Утром во вторник перед отправлением из города — осмотрев накануне днем картинные галереи и вечером поужинав с мистером Смитом и Смитами Уильямсами, — мы отправились к мистеру Томасу Ньюби. Беседа началась с того же недоверчивого изумления, с каким к нам отнеслись в «Смит и Элдер»; на этом сходство закончилось. Контора мистера Ньюби на Мортимер-стрит, 72, Кавендиш-сквер, была столь же мрачной и захламленной, сколь «Смит и Элдер» — опрятной и светлой; владелец также подходил к обстановке: невысокий, смуглый, надменный, шаркающий и довольно неопрятный. Более того, выяснив, что его клиент Актон Белл — женщина, он начал относиться к ней с заметным высокомерием и презрением.
— Прошу прощения, — горделиво выдавил мистер Ньюби из-за пыльной стойки (он не удосужился пригласить нас в свой кабинет, за что я была безмерно благодарна), — если я неправильно истолковал ситуацию, но я действовал на основании полученных сведений о личности мистера Белла, каковые полагал непреложными. Разумеется, я отзову свое предложение «Харпере». Будем надеяться на лучшее в отношении вашей последней книги, мисс Анна.
Хитрый блеск глаз-бусинок и снисходительный неискренний тон подтвердили все опасения, какие у меня когда-либо имелись касательно его персоны.
— С Ньюби покончено, — решила Анна в то же утро, когда мы сели в поезд, нагруженные книгами, которые нам дал мистер Смит. — Никогда больше не буду у него издаваться.
— Остается надеяться, что он выполнит свою часть сделки, — вздохнула я.
Ньюби действительно написал опровержение в «Харпере», но вскоре разболтал наш секрет. К тому же прошел не один год, прежде чем он выплатил хоть малую долю денег, причитавшихся моим сестрам.
В поезде мы с Анной перечитали первые рецензии на «Незнакомку из Уайлдфелл-холла», которая вышла в день нашего прибытия в Лондон. Отзывы были неоднозначными; критики хвалили стиль, но осуждали живописное изображение человеческих пороков и «нездоровую любовь писателя ко всему грубому, если не сказать зверскому».
Я переживала за Анну. Хотя она по большей части молчала, будучи по природе необщительной, тихой и замкнутой, я видела, что она принимает неодобрительные мнения близко к сердцу. Однако, несмотря на критику (или, возможно, благодаря ей), роман Анны продавался очень хорошо, и Ньюби выпустил второе издание всего через шесть недель после первого.

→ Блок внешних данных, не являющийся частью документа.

/-- The machine. `here` is the core that `exec` acts on; `agenda` says who moves next; `stalled` says that the last turn of
`here` could not proceed; `serial` numbers contexts and pool entries; `shadows` holds the shadows that differ from their base, by
8 · agent + number, an agent being a core or 16416 + die; `now` counts cycles since the compute-die reset (logs 1 and 4). `sync`
is the synchronised clock in picoseconds (R334); the transfers, packets, requests, messages, answers and reports are those on their
way within the module; `sends` is kept by 16384 · die + device, `recvs` and `msgRecvs` by 8 · device + die (R337, R347); `linked` says
that a link has come up since the last reset (R328). `slice` holds the bytes that home slices hold dirty, `ways` the lines of each set of a slice, by 512 · grove + set,
the most recently used first (R161, R166, R167); `bad` the sectors of memory behind the homes, and `badSram` the places in SRAM, whose
data is uncorrectable (R179). `waiting` holds the write-backs that wait for proxies: grove, line, and whether the line is dropped (R167). The fields from `ldcmd` on are those of file 20: the registers of the module block, the staging
area, the checkpoints taken so far, how far a checkpoint has come (0 none, 1 begun, 2 quiescent) and the step counter when it was
requested, the power samples of the last 1 ms and the time of the last clock step; `ckReq` is `ckcmd` as the request under way wrote it,
`ckHit` says that the boundary of its group has run since (R422); `tierSelf` and `tierPower` say by die whether the tier's channels
are in self-refresh and whether the island is powered (R18). -/
structure State where
  agenda : List Turn
  here : Nat
  stalled : Bool
  now : Nat
  ctxs : Tab Ctx
  cores : Tab Core
  groves : Tab Grove
  dies : Tab Die
  dram : Memory
  slice : Tab Byte
  ways : Tab (List Way)
  proxies : Tab (BitVec 8)
  waiting : List (Nat × Nat × Bool)
  records : Tab (List RelEntry)
  combine : List CombLine
  bad : List Nat
  badSram : List SramSite
  ranges : Tab CRange
  serial : Nat
  incumbents : Vector Incumbent 8
  shadows : Tab Word
  groups : Tab Group
  dfrees : List DfreeMsg
  dfreeSets : List DfreeSet
  invals : Tab Inval
  spaces : Tab Space
  grids : Tab Grid
  halos : List (Nat × HaloPart)
  sync : Nat
  fabwin : Word
  xfers : List Xfer
  packets : List FabPacket
  gets : List GetReq
  msgs : List MsgPacket
  answers : List FabAck
  reports : List SeqReport
  sends : Tab SendSeq
  recvs : Tab RecvSeq
  msgRecvs : Tab RecvSeq
  ports : Tab Port
  peers : Tab Peer
  linked : Bool
  ptroot : Tab Word
  rasid : Word
  devid : BitVec 14
  incarnation : BitVec 4
  mboxes : Tab Mbox
  ldcmd : Word
  ldsts : Word
  ckcmd : Word
  cksts : Word
  mbsel : BitVec 8
  attcmd : Bool
  watts : BitVec 12
  clk : Nat
  hot : Bool
  staging : Memory
  saves : List Checkpoint
  ckPhase : Nat
  ckStep : Word
  digest : BitVec 256
  samples : List Nat
  clkAt : Nat
  ckReq : Word
  ckHit : Bool
  tierSelf : BitVec 8
  tierPower : BitVec 8
  deriving DecidableEq, Repr

/-- An incumbent after reset (R385): not valid. -/
def Incumbent.fresh : Incumbent :=
  { key := 0, payload := 0, sense := false, kt := false, v := false, busy := false, init := 0, hist := [], skey := 0
    ssense := false, skt := false, sv := false }

/-- The machine right after reset (R425; logs 2 and 3): no context, every unit as `Units` gives a unit that is not listed, memory
with nothing listed, the module registers at the values of R355. -/
def State.reset : State :=
  { agenda := []
    here := 0
    stalled := false
    now := 0
    ctxs := []
    cores := []
    groves := []
    dies := []
    dram := []
    slice := []
    ways := []
    proxies := []
    waiting := []
    records := []
    combine := []
    bad := []
    badSram := []
    ranges := []
    serial := 0
    incumbents := Vector.replicate 8 Incumbent.fresh
    shadows := []
    groups := []
    dfrees := []
    dfreeSets := []
    invals := []
    spaces := []
    grids := []
    halos := []
    sync := 0
    fabwin := 8
    xfers := []
    packets := []
    gets := []
    msgs := []
    answers := []
    reports := []
    sends := []
    recvs := []
    msgRecvs := []
    ports := []
    peers := []
    linked := false
    ptroot := []
    rasid := 1
    devid := 0
    incarnation := 0
    mboxes := []
    ldcmd := 0
    ldsts := 0
    ckcmd := 0
    cksts := 0
    mbsel := 0
    attcmd := false
    watts := 3200
    clk := 800
    hot := false
    staging := []
    saves := []
    ckPhase := 0
    ckStep := 0
    digest := 0
    samples := []
    clkAt := 0
    ckReq := 0
    ckHit := false
    tierSelf := 0xFF
    tierPower := 0xFF }

end Sys2Proof.Machine
end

Как только мы пересекли порог пастората, Эмили усадила нас у камина в отцовском кабинете и заставила скрупулезно описать все, что мы видели и делали за последние пять дней. Я весело болтала о наших приключениях, Анна тоже вставляла словечко тут и там. Хотя Эмили отказалась ехать в Лондон, блеск ее глаз выдавал удовольствие, которое она испытывала, проживая чужую жизнь. Я поведала все, воздержавшись лишь от упоминания, что невольно проговорилась мистеру Смиту и мистеру Уильямсу. Правда всплыла через две недели, когда Эмили прочла письмо от мистера Уильямса, где он упоминал моих сестер.
— Как ты могла? — взорвалась Эмили, размахивая письмом у меня перед носом с той же яростью, какую обрушила на мою голову, когда я обнаружила ее стихотворения. — Я же ясно выразила свое мнение по данному вопросу!
— Ради бога, прости. — Я покраснела от стыда. — Сама не знаю, как с моего языка сорвалось «мы три сестры».
Я пожалела о признании в тот же миг.
— Ты должна немедленно известить мистера Уильямса, что впредь мистер Эллис Белл не потерпит никакого другого обращения, только по псевдониму.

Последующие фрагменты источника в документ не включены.